Livius levantó la vista y la dejó en lo alto, encaramada a alguna voluta del artesonado del techo.
– No sea tan hostil. Ése sí que es un esfuerzo innecesario. Mi misión es ayudarle.
– ¿A qué?
– No vayamos tan deprisa. Antes me gustaría que se hiciera cargo de cómo le he estado ayudando hasta hoy.
– Tengo mucho tiempo, a decir verdad -confesó Bálder-. Si me deja salir de aquí iré a la obra a continuar con algo que no se arruinará por el rato que lo deje sin atender. Pero eso no implica que me apetezca asistir a una sinuosa exposición, al estilo de los restantes canónigos que he conocido. Le agradeceré que abrevie tanto como le sea posible.
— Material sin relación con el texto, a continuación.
-- ==== Sys2Proof/Machine/Tier.lean ====
section
/-!
DEFINITION. The Shelver's reactions (spec/07_shelver_crates_and_tiers.md): completed moves and copies, lost groups, the split of
a request's siblings and the entry of full blocks in the prefix table.
-/
namespace Sys2Proof.Machine

/-- The steps open on the chip: composing, waiting, outstanding or armed (R284), by the numbers of their compositions. -/
def Eng.openSteps (e : Eng) : List Nat :=
  instRange.flatMap (fun i =>
    let x := e.inst i
    (match x.comp with
      | some c => [c.uid]
      | none => []) ++ (match x.step with
      | some s => [s.uid]
      | none => []))

/-- Hold the old frames of a moved group for the steps open now (R284). -/
def Eng.holdFrames (e : Eng) (b : Nat) (g : Grp) : Eng :=
  let st := e.openSteps
  if st.isEmpty then e
  else
    let f : Frames := { grp := b, inst := g.inst, tier := g.tier, addr := g.addr, bytes := e.groupBytes g.inst, steps := st }
    { e with shv := { e.shv with frames := e.shv.frames ++ [f] } }

/-- A group is taken out of every map that names it: nothing that its holders drop later touches the ID's next group (R287). -/
def Eng.unmapGrp (e : Eng) (b : Nat) : Eng :=
  let cut := fun (m : SMap) => { m with
    blocks := m.blocks.filter (fun x => decide (x.2 ≠ b))
    draft0 := if m.draft0 = some b then none else m.draft0
    draft1 := if m.draft1 = some b then none else m.draft1 }
  { e with shv := { e.shv with
      maps := e.shv.maps.map (fun p => (p.1, cut p.2))
      fdir := e.shv.fdir.map (fun x => (x.1, x.2.1, x.2.2.1, cut x.2.2.2)) } }

/-- No slot of a composition or step names a group any more: what they release later leaves the ID's next group alone (R287). -/
def Eng.unpinLost (e : Eng) (b : Nat) : Eng :=
  let cut := fun (s : Slot) => { s with pins := s.pins.filter (fun g => decide (g ≠ b)), own := s.own.filter (fun g => decide (g ≠ b)) }
  { e with cmp := { e.cmp with insts := tmap e.cmp.insts (fun _ x => { x with
    comp := x.comp.map (fun c => { c with slots := c.slots.map cut })
    step := x.step.map (fun c => { c with slots := c.slots.map cut })
    carried := x.carried.map cut }) } }

/-- A group's source is lost (R289): its holders end, its prefix entry goes, and RAS records the fault. -/
def Eng.groupLost (e : Eng) (b : Nat) (g : Grp) : Eng :=
  let hs := e.holders b
  let e := match e.pfxOf b with
    | some i => { e with shv := { e.shv with pfx := tdel e.shv.pfx i } }
    | none => e
  let e := e.capture { code := 0x033, unit := 6, inst := g.inst, addr := g.addr, pid := e.grpPid g, pidV := true }
  (hs.foldl (fun e s => e.endSib s 0x3A) (((e.unmapGrp b).unpinLost b).freeGrp b)).recallAll

/-- A follower's part of a Cellar move that the lead has started (R292): the command goes to the Pantry. A sibling waits for a promotion only
(R319). -/
def Eng.farMove (e : Eng) (b : Nat) (g : Grp) (op : ShvOp) : Eng :=
  e.panIssue { e.moveCmd b g op.dest g.destAddr (decide (op.dest ≠ 2)) with rqid := if g.kind = 1 then 0 else op.src } op

/-- The Ledger slot that stands for "no record here" in what a follower keeps. -/
def noSlot : Nat := 0xFFFFFF

/-- A tier move has ended, to the format `fmt` of its command: outcome 0 done, 1 the source lost, 2 the source intact (R287, R292). -/
def Eng.moveEnd (e : Eng) (op : ShvOp) (fmt out : Nat) : Eng :=
  match e.grp op.grp with
  | none => e
  | some g =>
    let far := decide (op.dest = 2 ∨ g.tier = 2)
    let e := if out = 0 then e.bump F.SHV_MOVES_COUNT else e
    let e := if out = 0 && far && !(e.inst g.inst).lead then
        let r : ShvRec := {
          kind := 9, sib := op.slot, gen := op.gen, rqid := op.src, a := g.block, b := b2n (decide (op.dest ≠ 2)),
          hash := if op.src = 0 then g.key else 0 }
        e.sendInst g.inst { typ := 0x18, dst := (e.inst g.inst).leadChip, len := 32, words := r.words }
      else e
    if g.state = 3 then ((e.unpinLost op.grp).freeGrp op.grp).recallAll
    else if out = 0 then
      let e := e.holdFrames op.grp g
      let e := e.setGrp op.grp { g with state := 1, tier := op.dest, addr := g.destAddr, fmt, retried := false }
      (e.balance g.inst).recallAll
    else if out = 1 then e.groupLost op.grp { g with state := 1 }
    else if g.retried then e.setGrp op.grp { g with state := 1, retried := false }
    else if (e.inst g.inst).lead || !far then
      let e := e.setGrp op.grp { g with state := 1, retried := true }
      { e with shv := { e.shv with retries := e.shv.retries ++ [(op.grp, op.dest)] } }
    else (e.setGrp op.grp { g with retried := true }).farMove op.grp g { op with here := false }

/-- Issue the split copy of a group for a sibling (R278). -/
def Eng.splitCopy (e : Eng) (s src dst i : Nat) : Eng :=
  let pid := match e.rc s with
    | some r => rqPid r.rqid
    | none => 0
  let tiers := fun (b : Nat) => match e.grp b with
    | some g => g.tier
    | none => 1
  let e := e.modMap s (fun m => { m with split := true })
  (e.panIssue
    { kind := 2, demand := true, srcTier := tiers src, dstTier := tiers dst, pid, mid := (e.inst i).mid, inst := i, group := src, dstGroup := dst, lm1 := e.shvL i - 1,
      pieces := e.shvL i, own := (e.rc s).isSome, rqid := match e.rc s with
        | some r => r.rqid
        | none => 0 }
    { what := 1, grp := dst, src, slot := s }).bump F.SHV_SPLITS_COUNT

/-- SPLIT of a followed sibling in the directory (R263, R291). -/
def Eng.fsplitBit (e : Eng) (i rqid sib : Nat) (on : Bool) : Eng :=
  match e.fmap i rqid sib with
  | some m => e.fput i rqid sib { m with split := on }
  | none => e

/-- Issue the split copy of a group for a followed sibling (R278, R291). -/
def Eng.fsplitCopy (e : Eng) (i rqid sib src dst : Nat) : Eng :=
  let tiers := fun (b : Nat) => ((e.grp b).map (fun y => y.tier)).getD 1
  ((e.fsplitBit i rqid sib true).panIssue
    { kind := 2, demand := true, srcTier := tiers src, dstTier := tiers dst, pid := rqPid rqid, mid := (e.inst i).mid, inst := i, group := src,
      dstGroup := dst, lm1 := e.shvL i - 1, pieces := e.shvL i, rqid }
    { what := 1, grp := dst, src, slot := noSlot, rqid, sib }).bump F.SHV_SPLITS_COUNT

/-- A split copy has ended. With the source intact it is issued once more, and a second failure ends the sibling. -/
def Eng.copyEnd (e : Eng) (op : ShvOp) (out : Nat) : Eng :=
  let again : Bool := match e.grp op.grp with
    | some g => !g.retried
    | none => false
  let i := ((e.grp op.grp).map (fun g => g.inst)).getD 16
  if decide (out = 2) && again then
    let e := e.modGrp op.grp (fun g => { g with retried := true })
    if op.slot = noSlot then e.fsplitCopy i op.rqid op.sib op.src op.grp else e.splitCopy op.slot op.src op.grp (e.slotInst op.slot)
  else
    let e := if op.slot = noSlot then e.fsplitBit i op.rqid op.sib false else e.modMap op.slot (fun m => { m with split := false })
    let e := e.modGrp op.grp (fun g => { g with retried := false })
    if out = 1 then
      match e.grp op.src with
      | some g => (e.groupLost op.src g).endSib op.slot 0x3A
      | none => e.endSib op.slot 0x3A
    else if out = 2 then e.endSib op.slot 0x3A
    else e

/-- The leaf ranges that blocks lie in, rising. -/
def leafRanges (l : Tab Nat) : List Nat := l.foldl (fun acc b => sinsert acc (b.1 / 512)) []

/-- Give sibling `s` its own map, a copy of sibling 0's (R277), with nodes from the request's reservation. Groups wholly beyond
the prompt, which sibling 0's own next slot may have taken, are not copied (R213; assumption log 35). -/
def Eng.copyMap (e : Eng) (first s : Nat) : Eng :=
  match e.smap first, e.rc first with
  | some m, some r =>
    let blocks := m.blocks.filter (fun b => decide (64 * b.1 < r.promptLen))
    let ranges := leafRanges blocks
    let nodes := e.newNodes (1 + ranges.length)
    let root := nodes.headD 0
    let fromResv := min nodes.length m.nodes
    let e := (e.modMap first (fun x => { x with nodes := x.nodes - fromResv })).nodesCount nodes.length fromResv
    let e := blocks.foldl (fun e b => e.modGrp b.2 (fun g => { g with ref := g.ref + 1, heat := e.now })) e
    let e := e.setMap s { root := some root, leaves := ranges.zip (nodes.drop 1), blocks }
    e.modRc s (fun r => { r with crateRoot := root, rootV := true })
  | _, _ => e

/-- Split one sibling off sibling 0's partial block (R278): a new group, from the request's reservation or the quota, and a copy into it.
Answers whether a group was found. -/
def Eng.splitOne (e : Eng) (first s block i : Nat) : Bool × Eng :=
  match e.blockGrp first block, e.rc s with
  | some src, some r =>
    match e.takeBlock i first with
    | none => (false, (e.dropRef src).modMap s (fun m => { m with blocks := tdel m.blocks block }))
    | some e =>
      let x := e.newGroup i 0 (privKey r block) block s false
      let e := (x.2.dropRef src).modMap s (fun m => { m with blocks := tput m.blocks block x.1 })
      (true, e.splitCopy s src x.1 i)
  | _, _ => (true, e)

/-- The split at the commit of a LAST row (R277, R278): answers the siblings for which no group was found. -/
def Eng.splitRequest (e : Eng) (first : Nat) : List Nat × Eng :=
  match e.rc first with
  | none => ([], e)
  | some r =>
    let others := (e.sibs first).drop 1
    let e := others.foldl (fun e s => (e.copyMap first s).mirror s) e
    let e := match others with
      | [] => e
      | _ :: _ => others.foldl (fun e s => match e.rc s with
          | some q => e.shvTell r.inst { kind := 5, sib := q.sib, gen := q.gen, rqid := q.rqid, a := r.promptLen / 64 }
          | none => e) e
    if r.promptLen % 64 = 0 then ([], e)
    else
      let x := others.foldl (fun (acc : List Nat × Eng) s =>
        let x := acc.2.splitOne first s (r.promptLen / 64) r.inst
        (if x.1 then acc.1 else acc.1 ++ [s], x.2)) (([] : List Nat), e)
      (x.1, x.2.balance r.inst)

/-- Positions [pos, pos + n) of a sibling have been written and their step has resolved: blocks that are full become FULL, and
those of the prompt enter the prefix table (R275). `atEnd`: at the end of the tick, where entries may be evicted (R276). -/
def Eng.blocksWritten (e : Eng) (s pos n : Nat) (atEnd : Bool := false) : Eng :=
  match e.rc s with
  | none => e
  | some r =>
    let first := rqSlot r.rqid
    let pid := rqPid r.rqid
    let toks := tgetD e.led.prompts first []
    let dom := e.domain pid
    let b0 := pos / 64
    let full := (List.range ((pos + n) / 64 - b0)).map (fun k => b0 + k)
    let share := decide (e.av F.SHV_PART_SHARE_SHARE_EN pid = 1)
    let hs := if full.isEmpty || !share then [] else hashRun r.mid dom 0 toks (min ((pos + n) / 64) (r.promptLen / 64))
    full.foldl (fun e b =>
      let e := match e.blockGrp s b with
        | some g => e.modGrp g (fun x => { x with full := true })
        | none => e
      if share && decide (64 * (b + 1) ≤ r.promptLen) then
        let parent : Option Nat := if b = 0 then some 0x1FFFFFF else match e.blockGrp s (b - 1) with
          | some g => e.pfxOf g
          | none => none
        match parent, hs[b]? with
        | some p, some h => e.insertBlock s b r.mid dom h p ((toks.drop (64 * b)).take 64) (if atEnd then none else some (pos + n))
        | _, _ => e
      else e) e

/-- Blocks that found no free way of their bucket enter the prefix table, once the tick's matches are done (R276). -/
def Eng.lateBlocks (e : Eng) : Eng :=
  let l := e.shv.late
  l.foldl (fun e x => e.blocksWritten x.1 x.2.1 x.2.2 true) { e with shv := { e.shv with late := [] } }

/-- Free the old frames of a group whose open steps have all resolved (R284). -/
def Eng.framesFree (e : Eng) (grp : Nat) : Eng :=
  let st := e.openSteps
  { e with shv := { e.shv with frames := e.shv.frames.filter (fun f => decide (f.grp ≠ grp) || f.steps.any (fun x => st.contains x)) } }

end Sys2Proof.Machine
end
– Es usted un insolente, maestro.
– No tengo valor para ser insolente. Estoy cansado, nada más.Tan cansado como nunca pude imaginar que lo estaría. ¿Cómo me ha estado ayudando, Livius?
El canónigo bajó la mirada de las alturas en que la mantenía suspendida.
– Lo cierto -comenzó-, es que no me ha faltado el trabajo con usted. El primero a quien tuve que sosegar fue el canónigo supervisor general, el venerable e impulsivo Gracchus.A los quebraderos de cabeza que me costó aleccionarle para el desempeño de su cargo, moderando sus ímpetus propios de cualquier inexperto, tuve que sumar un par de discusiones, demasiado largas y desordenadas para mi gusto, sobre cómo debía reaccionar ante la humillación pública de que usted le hizo objeto durante la inspección de la obra. Una y otra vez, sin éxito, traté de persuadirle sutilmente de que lo más inteligente era dejarlo correr. Al final tuve que incurrir en algo que detesto: la obviedad. Hube de colocarle en una burda disyuntiva: o dejaba de insistir o esa misma noche el Arzobispo hallaría en el portafirmas el decreto de su destitución. Gracchus no es un hombre apropiado a la autoridad de que se le ha investido, lo que sin duda se rectificará en un futuro cercano, pero ante un planteamiento tan directo tuvo por primera y acaso última vez en su vida la grandeza de ser humilde.
– No sospechaba que Gracchus hubiera mantenido esa actitud -dijo Bálder-. Creí que Náusica le había encomendado que me transmitiera un mensaje. Y a él le creí por encima de mi desplante.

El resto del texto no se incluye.